25. The Plaintiff further submitted that there are strong and convincing reasons as to why the exclusive Jurisdiction should be overlooked. More specifically, the Plaintiff submitted that if this case is to be prosecuted before the English courts, the cost of litigation will outstrip the amount being claimed by the Plaintiff. Essentially, the Plaintiff’s argument is that litigating the claim in the English court is so expensive so as to justify the departure from the exclusive Jurisdiction clause. Again, the Plaintiff has not tendered any material evidence to show the estimated cost it would incur in litigating the matter at the forum of selection. In as much as the Plaintiff avers that the flight tickets would be so high, there is no estimated figure that has been presented before the court to prove the assertion that the expenses would outstrip the amount being claimed herein. It is not upon the court to speculate on the extent of expenses that the Plaintiff would incur in prosecuting the case at the forum of selection, but it is upon the Plaintiff to prove the same on a balance of probabilities.
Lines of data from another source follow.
-- ==== Sys2Proof/Laws/PerInstr.lean ====
section
/-! SUPPORT. One lemma per command: whether a command is well formed does not depend on its moment. -/

namespace Sys2Proof

/-- The moment of a command. -/
def Instr.moment : Instr → Nat
  | .coldPowerOn t => t
  | .perstWarmReset t => t
  | .perstLink1 t => t
  | .hoopRestart t => t
  | .vin12Loss t => t
  | .vaux3Loss t => t
  | .vin12InRange t => t
  | .bootStart t _ _ => t
  | .referenceLock t _ => t
  | .deviceReset t _ _ => t
  | .deviceResetProceed t => t
  | .islandReset t _ => t
  | .islandRecoveryDone t _ => t
  | .islandResetOvertime t _ => t
  | .flitReplay t _ _ => t
  | .sidebandLoss t _ => t
  | .lotDrainComplete t _ => t
  | .lotDrainTimeout t _ => t
  | .quiesceTimer t => t
  | .thermalSample t _ => t
  | .tripRestart t _ => t
  | .powerSample t _ => t
  | .clusterStopWindow t _ _ => t
  | .powerReportWindow t _ => t
  | .load t _ _ _ => t
  | .store t _ _ _ => t
  | .flush t _ _ => t
  | .publish t _ _ => t
  | .publishFlushDone t _ => t
  | .stagingWriteRelease t _ _ => t
  | .atomicFaddInteger t _ _ _ => t
  | .atomicFaddFloat t _ _ _ => t
  | .atomicFminInteger t _ _ _ => t
  | .atomicFminFloat t _ _ _ => t
  | .atomicFmaxInteger t _ _ _ => t
  | .atomicFmaxFloat t _ _ _ => t
  | .atomicCas t _ _ _ => t
  | .atomicSwap t _ _ _ => t
  | .reducePut t _ _ => t
  | .partialFrame t _ _ => t
  | .segmentRoundExpiry t _ _ => t
  | .reissueRoundDeadline t _ _ => t
  | .collectiveRebind t _ => t
  | .mcastStore t _ _ => t
  | .gather t _ _ => t
  | .scatterAdd t _ _ => t
  | .predicateFilter t _ _ => t
  | .topK t _ _ => t
  | .embeddingBag t _ _ => t
  | .smallDenseProjection t _ _ => t
  | .treeEnsemble t _ _ => t
  | .collectiveSetup t _ _ => t
  | .collectiveRelease t _ _ => t
  | .collectiveReleaseDone t _ => t
  | .unsupportedOpcode t _ _ => t
  | .xcheckOffload t _ _ => t
  | .xcheckTimeout t _ => t
  | .operatorStart t _ => t
  | .tileStart t _ => t
  | .tileComplete t _ _ => t
  | .operatorComplete t _ => t
  | .dispatchQueueDeadline t _ => t
  | .offer t _ _ => t
  | .take t _ _ => t
  | .orphanHoldExpiry t _ => t
  | .mirror t _ _ => t
  | .responseAck t _ _ => t
  | .responseNack t _ _ => t
  | .frameResendTimer t _ _ _ => t
  | .frameUnanswered t _ _ _ => t
  | .requestAgeLimit t _ => t
  | .landingWriteRefill t _ _ _ => t
  | .entrySettle t _ _ => t
  | .nodeRetireComplete t _ => t
  | .pendingFrameRelease t _ _ _ => t
  | .pendingFrameDeadline t _ _ _ => t
  | .mirrorTimeout t _ _ => t
  | .markInterval t _ => t
  | .idleMarkInterval t _ => t
  | .entryRetire t _ _ _ => t
  | .anchorUpdate t _ => t
  | .mapEpochGraceExpiry t => t
  | .failoverStreamsOpen t => t
  | .crossbarSlot t => t
  | .urgentPromotion t _ _ _ => t
  | .calendarWheelTick t => t
  | .spillOn t => t
  | .spillOff t => t
  | .spillRefill t _ _ _ => t
  | .refillReturn t _ _ _ _ => t
  | .egressFrameStart t _ _ => t
  | .lotteryDraw t _ _ => t
  | .stackAccessDone t _ => t
  | .rdS t _ _ _ => t
  | .rdX t _ _ _ => t
  | .upg t _ _ _ => t
  | .rdU t _ _ _ => t
  | .wrU t _ _ _ _ => t
  | .evcC t _ _ => t
  | .evcD t _ _ => t
  | .lineFlush t _ => t
  | .srI t _ _ _ _ => t
  | .srN t _ _ _ _ => t
  | .lineData t _ _ _ _ => t
  | .cack t _ _ => t
  | .snpShr t _ _ => t
  | .snpFwd t _ _ => t
  | .snpI t _ _ => t
  | .cmpE t _ _ _ => t
  | .cmpS t _ _ _ => t
  | .cmpN t _ _ _ => t
  | .cmpM t _ _ _ => t
  | .bufGnt t _ _ => t
  | .cmpW t _ _ => t
  | .cmpEvc t _ _ => t
  | .nak t _ _ _ => t
  | .coreRead t _ _ _ => t
  | .coreWrite t _ _ _ _ => t
  | .victimChosen t _ _ => t
  | .snoopAnswerTimeout t _ _ => t
  | .prefetchDoorbell t _ _ => t
  | .prefetchInstanceLanded t _ _ _ => t
  | .oneMsWindow t => t
  | .moverDoorbell t _ _ _ => t
  | .moverRestart t _ _ _ => t
  | .moverDescriptorStart t _ => t
  | .moverDescriptorComplete t _ => t
  | .moverRetryTimer t _ => t
  | .moverPaceResume t _ => t
  | .scrubComplete t _ => t
  | .consentExpiry t _ => t
  | .keyTransferTimeout t _ => t
  | .batchClose t _ => t
  | .blockReceived t _ _ _ _ => t
  | .blockCheckFail t _ _ => t
  | .retryRequest t _ _ _ => t
  | .retryLimitRetrain t _ _ => t
  | .trainBlockReceived t _ _ _ _ => t
  | .linkTrainingDone t _ _ => t
  | .laneMarker t _ _ => t
  | .wavelengthHealthWindow t _ _ => t
  | .laserMonitorFault t _ _ => t
  | .spareLocked t _ => t
  | .linkDownHoldExpiry t _ _ => t
  | .rxLightLoss t _ => t
  | .rxLightReturn t _ => t
  | .resyncStore t _ _ => t
  | .resyncCopyDone t => t
  | .healthScoreTick t => t
  | .expelBudgetRoom t => t
  | .expelThresholdLower t _ => t
  | .witnessExpiry t => t
  | .soloHoldTimeout t => t
  | .cloveRateAdapt t _ _ _ _ => t
  | .cloveAdmitAdapt t _ _ _ => t
  | .clovePfDepthAdapt t _ _ _ => t
  | .cloveWeakSymAdapt t _ _ _ => t
  | .voqSamplePeriod t => t
  | .serviceSampleWindow t => t
  | .meterClose t _ => t
  | .msixHoldoffExpiry t _ _ => t
  | .recordQueueAdvance t => t
  | .compositionEpochAdvance t _ _ => t
  | .mapEpochAdvance t _ _ => t
  | .contextInstall t _ _ _ _ => t
  | .contextRemove t _ _ _ _ => t
  | .runInstall t _ _ _ _ => t
  | .runRemove t _ _ _ _ => t
  | .runUnmapComplete t _ _ => t
  | .accessEntryInstall t _ _ _ _ => t
  | .accessEntryRemove t _ _ _ _ => t
  | .subscriberInstall t _ _ _ _ => t
  | .subscriberRemove t _ _ _ _ => t
  | .serviceInstall t _ _ _ _ => t
  | .serviceRemove t _ _ _ _ => t
  | .groupInstall t _ _ _ _ => t
  | .groupRemove t _ _ _ _ => t
  | .sumacRangeInstall t _ _ _ _ => t
  | .sumacRangeRemove t _ _ _ _ => t
  | .extentInstall t _ _ _ _ => t
  | .extentRemove t _ _ _ _ => t
  | .mirroredRangeInstall t _ _ _ _ => t
  | .mirroredRangeRemove t _ _ _ _ => t
  | .prefetchScheduleInstall t _ _ _ _ => t
  | .prefetchScheduleRemove t _ _ _ _ => t
  | .channelBindingInstall t _ _ _ _ => t
  | .channelBindingRemove t _ _ _ _ => t
  | .portShareInstall t _ _ _ _ => t
  | .portShareRemove t _ _ _ _ => t
  | .publishedRangeInstall t _ _ _ _ => t
  | .publishedRangeRemove t _ _ _ _ => t
  | .forwardingInstall t _ _ _ _ => t
  | .forwardingRemove t _ _ _ _ => t
  | .sourceRangesInstall t _ _ _ _ => t
  | .sourceRangesRemove t _ _ _ _ => t
  | .clusterItem t _ _ _ _ => t
  | .clusterLeaveProceed t _ => t
  | .partitionSetup t _ _ _ _ => t
  | .partitionTeardown t _ _ _ _ => t
  | .partitionRingInstall t _ _ _ _ => t
  | .partitionRingRemove t _ _ _ _ => t
  | .nodeAndPairInstall t _ _ _ _ => t
  | .journalReset t _ _ _ _ => t
  | .standbyEnter t _ _ _ _ => t
  | .standbyLeave t _ _ _ _ => t
  | .deviceAdmit t _ _ _ _ => t
  | .witnessSetInstall t _ _ _ _ => t
  | .revocation t _ _ => t
  | .publishWitness t _ _ => t
  | .publishWitnessDeferred t => t
  | .consent t _ _ => t
  | .replayLockOn t _ _ => t
  | .replayLockOff t _ _ => t
  | .keyTransfer t _ _ => t
  | .pairAdmissionOffer t _ _ => t
  | .pairAdmissionAnswer t _ _ => t
  | .ownerCertificateFragment t _ _ => t
  | .unsupportedRecordType t _ _ => t
  | .hoopMbxDoorbell t _ _ _ => t
  | .w1cClear t _ _ _ => t
  | .registerWriteDropped t _ _ _ => t
  | .unsupportedRequestTlp t _ _ _ => t
  | .doeDiscovery t _ _ => t
  | .getVersion t _ => t
  | .getCapabilities t _ _ => t
  | .negotiateAlgorithms t _ _ _ => t
  | .getDigests t _ => t
  | .getCertificate t _ _ _ _ => t
  | .challenge t _ _ _ _ => t
  | .getMeasurements t _ _ _ _ _ => t
  | .spdmUnsupportedRequest t _ _ => t
  | .mctpControl t _ => t
  | .mctpStatus t => t
  | .mctpReadRing t _ _ _ => t
  | .mctpSubmitRecord t _ _ => t
  | .entdaa t _ => t
  | .setdasa t _ _ => t
  | .doorbellStoreDeadline t _ => t
  | .aerError t _ _ => t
26. A strong reason is pre-requisite to the exercise of the court's discretion not to give effect to the exclusive jurisdiction clause. In my humble view, the Plaintiff in this case has not shown and proved sufficient grounds to depart from the contract between the parties and allow the case to continue. I do associate myself with the finding of the court of appeal in the case of Areva T & D India Limited –vs- Priority Electrical Engineers & anotherwhere the court in adopting the words of Cairns LJ stated thus;

“While no absolute rule can be laid down to this effect, the court should be very slow to refuse a stay if the claim is just the sort of claim to be rejected. When a clause of this kind is introduced into a contract it must be supposed that the parties considered that, in general, trial in the place mentioned in the clause is more convenient than trial elsewhere. It does not lie in the mouth of one party to say when a claim arises; “although this claim differs in no way from the generality of claims that might be made by me under the bill of lading, I say that the specified place of trial is inconvenient”

27. In conclusion, I find that this court has no jurisdiction to entertain this matter. By dint of Clause 26 of the Terms of carriage, the parties submitted disputes out of the bill of lading to English High Court of Justice in London. This, in turn ousted the jurisdiction of this Court which must down its tools.

28. It therefore follows that the issue as to whether the Defendant is liable for damages caused by a natural peril vis-à-vis The Hague Rules will be heard in the court that will hear and determine the matter.

29. In that regard, I find that the Preliminary Objection has merit and is hereby upheld. It is thus ordered that the suit herein be and is hereby struck out for want of jurisdiction.

Disposition

1) This Court lacks Jurisdiction to hear and determine the dispute as canvassed in the Plaintiff’s case in the Plaint dated 12th July, 2019 and amended on 21st August, 2019.

2) The matter is hereby struck out with costs to the Defendant.

It is hereby so ordered.

DATED, SIGNED and DELIVERED at MOMBASA this 25th day of January, 2021.

D. O. CHEPKWONY

JUDGE

Order

In view of the declaration of measures restricting court operations due to the COVID-19 pandemic and in light of the directions issued by His Lordship the Chief Justice on 15th March 2020, this Ruling has been delivered to the parties online with their consent.  They have waived compliance with Order 21 Rule 1 of the Civil Procedure Rules which requires that all judgments and rulings be pronounced in open Court.